-- ==== Sys2Proof/Machine/Core.lean ====
section
/-! DEFINITION. The machine that the host runs. -/

def Sys2Proof.core : Host.Core :=
  { State := Sys2Proof.Machine.State, Fault := Sys2Proof.Machine.Fault, Refusal := Sys2Proof.Machine.Refusal,
    step := Sys2Proof.Machine.step, reset := Sys2Proof.Machine.State.reset }
end

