/-! ### Lamp measurement, proving and cables -/

/-- The tests of a completed core measurement (R55, R56): fail, dim, unwanted, open feeder and reversed, on the
output's record in the active table and the references held, with only the least current where there is no reference;
and its four cycle numbers (R57). A completion (R53, R54, R56, R59 to R61): the figures are stored, CURRENT_OVERRANGE
and then SENSE_REVERSED posted or ended (log entry 54), the measurement proved, offered to learning and kept for the
delivery. It learns where the output is used, the measurement takes it to PROVED_ON, and learning was not frozen before
that: no LAMP_DARK active, the feeder not OPEN (log entry 38), no investigation open. A reference is set by the first
figure and moves by a sixteenth of the difference to a later one, truncated toward zero; QREF needs a QF of 16. A
residual completion settles CURRENT_OVERRANGE alone. A window of eight samples (R50 to R52, R54): an accumulation that
holds the window's applied state and follows on its last cycle settles, or adds the weighted samples, a count and
saturation; any other is restarted and settles. The first good copy of a slot taken in VALID (R50, R53, R57, R58, R67,
R68): each delivered core takes its samples, and at the fourth summed cycle its figures are the sums by 1024,
truncated, and its measurement is kept for the delivery; its history and applied state are the window's, its echo flag
says whether the listed pattern differs, and its sense count starts again at a completion or a changed applied state,
else moves on (R73), last (log entry 65). An undelivered core is restarted, its history unknown, and counts as missing;
the residual channel is taken as a core whose applied state is the list of the delivered ones; the order is that of log
entry 55. A slot that closes in VALID without a window restarts its card's channels (R37, R51), each core counted as
missing, in ascending order by the model's choice (log entry 76). -/
def Obligations.MeasurementTestsAndLearning : Prop :=
  (∀ (s : State) (o : OutputId) (applied overrange : Bool) (x : Figures) (n : CycleNo) (m : CoreMeas),
     m = measurementOf s o applied overrange x n →
       m.output = o ∧ m.applied = applied ∧ m.ip = x.ip ∧ m.qf = x.qf ∧
       (m.fail = true ↔
         applied = true ∧
           (x.ip < (outRec s o).minOn ∨
             ∃ r, s.engine.cores[o].ref = some r ∧ x.ip * 16 < r * (outRec s o).failNum)) ∧
       (m.dim = true ↔
         applied = true ∧ m.fail = false ∧
           ∃ r, s.engine.cores[o].ref = some r ∧ x.ip * 16 < r * (outRec s o).dimNum) ∧
       (m.unwanted = true ↔ applied = false ∧ (outRec s o).offLimit < x.ip) ∧
       (m.openFeeder = true ↔
         applied = true ∧ ∃ q, s.engine.cores[o].qref = some q ∧ x.qf * 16 < q * (outRec s o).openNum) ∧
       (m.reversed = true ↔ applied = true ∧ x.ip ≤ -64) ∧ m.overrange = overrange ∧ m.qref = s.engine.cores[o].qref ∧
       m.cycles.map (·.val) = [(n.val + 13) % 16, (n.val + 14) % 16, (n.val + 15) % 16, n.val]) ∧
  (∀ (o : OutputId) (applied : Bool) (n : CycleNo) (a : Accum Bool) (x : Figures) (m : CoreMeas) (s u v w : State),
     a = s.engine.cores[o].acc → x = { ip := a.sumA.tdiv 1024, qf := a.sumB.tdiv 1024 } →
     m = measurementOf s o applied a.overrange x n →
     u =
       (if a.overrange then post .currentOverrange (.output o) false (some [wordInt x.ip])
        else endFault .currentOverrange (.output o))
         (modCore s o fun c =>
           { c with acc := { a with count := 0, sumA := 0, sumB := 0, overrange := false }, figures := some x }) →
     v =
       (if applied then
         if x.ip ≤ -64 then post .senseReversed (.output o) false (some [wordInt x.ip]) u
         else endFault .senseReversed (.output o) u
        else u) →
     w = prove m v →
       ((applied = true ∧ m.fail = false ∧ (outRec s o).used = true ∧ learningFrozen v o = false ∧
           s.proving.outputs[o].state ≠ .isolated ∧
           (s.proving.outputs[o].state = .senseLost → s.line.cards[cardOf o].online = true)) →
         completeCore o applied n s =
           modExchange
             (modCore w o fun c =>
               { c with ref := learn c.ref x.ip, qref := if 16 ≤ x.qf then learn c.qref x.qf else c.qref })
             fun e => { e with cores := e.cores ++ [m] }) ∧
       ((applied = false ∨ m.fail = true ∨ (outRec s o).used = false ∨ learningFrozen v o = true ∨
           s.proving.outputs[o].state = .isolated ∨
           s.proving.outputs[o].state = .senseLost ∧ s.line.cards[cardOf o].online = false) →
         completeCore o applied n s = modExchange w fun e => { e with cores := e.cores ++ [m] })) ∧
  (∀ (s : State) (o : OutputId),
     learningFrozen s o = true ↔
       faultActive s .lampDark (.output o) = true ∨ s.cable.feeders[o].opened = true ∨
         ∃ (i : InvSlot) (v : Investigation), s.cable.investigations[i] = some v ∧ v.x = o) ∧
  (∀ (c : CardId) (a : Accum (List Bool)) (x : Int) (s : State),
     a = s.engine.residuals[c].acc → x = a.sumA.tdiv 1024 →
       completeResidualMeas c s =
         modExchange
           ((if a.overrange then post .currentOverrange (.card c) false (some [wordInt x])
             else endFault .currentOverrange (.card c))
             (modRes s c fun _ =>
               { acc := { a with count := 0, sumA := 0, sumB := 0, overrange := false }
                 figures := some { ip := x, qf := a.sumB.tdiv 1024 } }))
           fun e => { e with residuals := e.residuals ++ [{ card := c, leak := x.natAbs }] }) ∧
  (∀ r x : Int, learn none x = some x ∧ learn (some r) x = some (r + (x - r).tdiv 16)) ∧
  (∀ (a : Accum Bool) (applied : Bool) (n : CycleNo) (s0 s1 s2 s3 s4 s5 s6 s7 : Int),
     (a.held = some applied → a.lastCycle = some (cycleBack n 1) →
       (a.settling = true →
         takeSamples a applied n [s0, s1, s2, s3, s4, s5, s6, s7] =
           { a with settling := false, lastCycle := some n }) ∧
       (a.settling = false →
         takeSamples a applied n [s0, s1, s2, s3, s4, s5, s6, s7] =
           { settling := false
             count := a.count + 1
             sumA := a.sumA + (45 * s1 + 64 * s2 + 45 * s3 - 45 * s5 - 64 * s6 - 45 * s7)
             sumB := a.sumB + (64 * s0 + 45 * s1 - 45 * s3 - 64 * s4 - 45 * s5 + 45 * s7)
             overrange := a.overrange || [s0, s1, s2, s3, s4, s5, s6, s7].any fun x => x == -2048 || x == 2047
             held := some applied
             lastCycle := some n })) ∧
     (a.held ≠ some applied ∨ a.lastCycle ≠ some (cycleBack n 1) →
       takeSamples a applied n [s0, s1, s2, s3, s4, s5, s6, s7] =
         { settling := false, count := 0, sumA := 0, sumB := 0, overrange := false, held := some applied,
           lastCycle := some n })) ∧
  (∀ (o : OutputId) (b changed : Bool) (sent : Option Bool) (n : CycleNo) (samples : List Int) (a : Accum Bool)
      (s u v : State),
     a = takeSamples s.engine.cores[o].acc b n samples →
     (changed = true ↔ ∃ p, s.proving.outputs[o].applied = some p ∧ p ≠ b) →
     u =
       modCore (storeApplied o b (checkEcho o b sent s)) o
         (fun c => { c with acc := a, history := c.history.set n (some b) }) →
     v = (if a.count = 4 then completeCore o b n u else u) →
       deliveredCore o b sent n samples s = countSense o (a.count == 4 || changed) v) ∧
  (∀ (o : OutputId) (n : CycleNo) (s : State),
     missingCore o n s =
       countSense o false
         (modCore s o fun c => { c with acc := restartAccum c.acc, history := c.history.set n none })) ∧
  (∀ (c : CardId) (n : CycleNo) (s : State),
     (s.line.mains.state = .lost → notifyMissing c n s = s) ∧
       (s.line.mains.state = .valid →
         notifyMissing c n s =
           modRes (eachOf (outputsOf c) (fun o t => missingCore o n t) s) c
             fun r => { r with acc := restartAccum r.acc })) ∧
  (∀ (c : CardId) (w : Window) (k : Nat) (s : State), k = min w.coreCount s.line.cards[c].coreCount →
     takeWindow c w s =
       residualWindow c (w.applied.take k) w.cycle w.residual
         (eachOf (outputsOf c)
           (fun o t =>
             if placeOf o < k then
               deliveredCore o (w.applied.getD (placeOf o) false)
                 ((s.line.patterns.find? (·.cycle == w.cycle)).map fun p => p.states[o]) w.cycle
                 (w.samples.getD (placeOf o) []) t
             else missingCore o w.cycle t)
           s)) ∧
  (∀ (l : LineId) (rx : RxFrame) (x : Slot) (w : Window) (k : Nat) (s : State),
     s.line.exchange.slot = some x → s.line.mains.state = .valid → (s.line.lines.get l).state ≠ .jammed →
     x.verdict.get l = none → x.took = false → judgeFrame x.card x.expect rx = .good →
     w = windowOf rx.chars x.expect → k = min w.coreCount s.line.cards[x.card].coreCount →
       ∃ t, exec (.window l rx) s = .next t ∧
         t =
           modCard
             (takeWindow x.card w
               (modExchange s fun e =>
                 { e with slot := some { x with verdict := x.verdict.set l (some .good), took := true } }))
             x.card (fun r => { r with lastCycle := some x.expect }) ∧
         (∀ (o : OutputId) (b : Bool) (a : Accum Bool), cardOf o = x.card → placeOf o < k →
           b = w.applied.getD (placeOf o) false →
           a = takeSamples s.engine.cores[o].acc b x.expect (w.samples.getD (placeOf o) []) →
             t.proving.outputs[o].applied = some b ∧
             t.proving.outputs[o].echo =
               (match s.line.patterns.find? (·.cycle == x.expect) with
                | some p => p.states[o] != b
                | none => s.proving.outputs[o].echo) ∧
             t.engine.cores[o].history = s.engine.cores[o].history.set x.expect (some b) ∧
             (a.count ≠ 4 →
               t.engine.cores[o] =
                 { s.engine.cores[o] with acc := a, history := s.engine.cores[o].history.set x.expect (some b) }) ∧
             (a.count = 4 →
               t.engine.cores[o].acc = { a with count := 0, sumA := 0, sumB := 0, overrange := false } ∧
               t.engine.cores[o].figures = some { ip := a.sumA.tdiv 1024, qf := a.sumB.tdiv 1024 } ∧
               measurementOf s o b a.overrange { ip := a.sumA.tdiv 1024, qf := a.sumB.tdiv 1024 } x.expect ∈
                 t.line.exchange.cores)) ∧
         (∀ o : OutputId, cardOf o = x.card → k ≤ placeOf o →
           t.proving.outputs[o].applied = s.proving.outputs[o].applied ∧
           t.engine.cores[o] =
             { s.engine.cores[o] with
               acc := restartAccum s.engine.cores[o].acc
               history := s.engine.cores[o].history.set x.expect none }) ∧
         (∀ o : OutputId, cardOf o ≠ x.card → t.engine.cores[o] = s.engine.cores[o]) ∧
         (∀ a : Accum (List Bool),
           a = takeSamples s.engine.residuals[x.card].acc (w.applied.take k) x.expect w.residual →
             (a.count ≠ 4 → t.engine.residuals[x.card] = { s.engine.residuals[x.card] with acc := a }) ∧
             (a.count = 4 →
               t.engine.residuals[x.card] =
                 { acc := { a with count := 0, sumA := 0, sumB := 0, overrange := false }
                   figures := some { ip := a.sumA.tdiv 1024, qf := a.sumB.tdiv 1024 } } ∧
               { card := x.card, leak := (a.sumA.tdiv 1024).natAbs } ∈ t.line.exchange.residuals)) ∧
         (∀ c : CardId, c ≠ x.card → t.engine.residuals[c] = s.engine.residuals[c])) ∧
  (∀ (x : Slot) (s : State),
     s.line.exchange.slot = some x → s.line.mains.state = .valid → x.took = false →
       ∃ t, exec .pollSlotClose s = .next t ∧
         (∀ o : OutputId,
           t.engine.cores[o] =
             if cardOf o = x.card then
               { s.engine.cores[o] with
                 acc := restartAccum s.engine.cores[o].acc
                 history := s.engine.cores[o].history.set x.expect none }
             else s.engine.cores[o]) ∧
         ∀ c : CardId,
           t.engine.residuals[c] =
             if c = x.card then { s.engine.residuals[c] with acc := restartAccum s.engine.residuals[c].acc }
             else s.engine.residuals[c])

Work order:
Copy back the listing above exactly, but only from the line with "learningFrozen s o = true ↔" through the line with "completeResidualMeas c s", both ends included.

Answer area:
     learningFrozen s o = true ↔
       faultActive s .lampDark (.output o) = true ∨ s.cable.feeders[o].opened = true ∨
         ∃ (i : InvSlot) (v : Investigation), s.cable.investigations[i] = some v ∧ v.x = o) ∧
  (∀ (c : CardId) (a : Accum (List Bool)) (x : Int) (s : State),
     a = s.engine.residuals[c].acc → x = a.sumA.tdiv 1024 →
       completeResidualMeas c s =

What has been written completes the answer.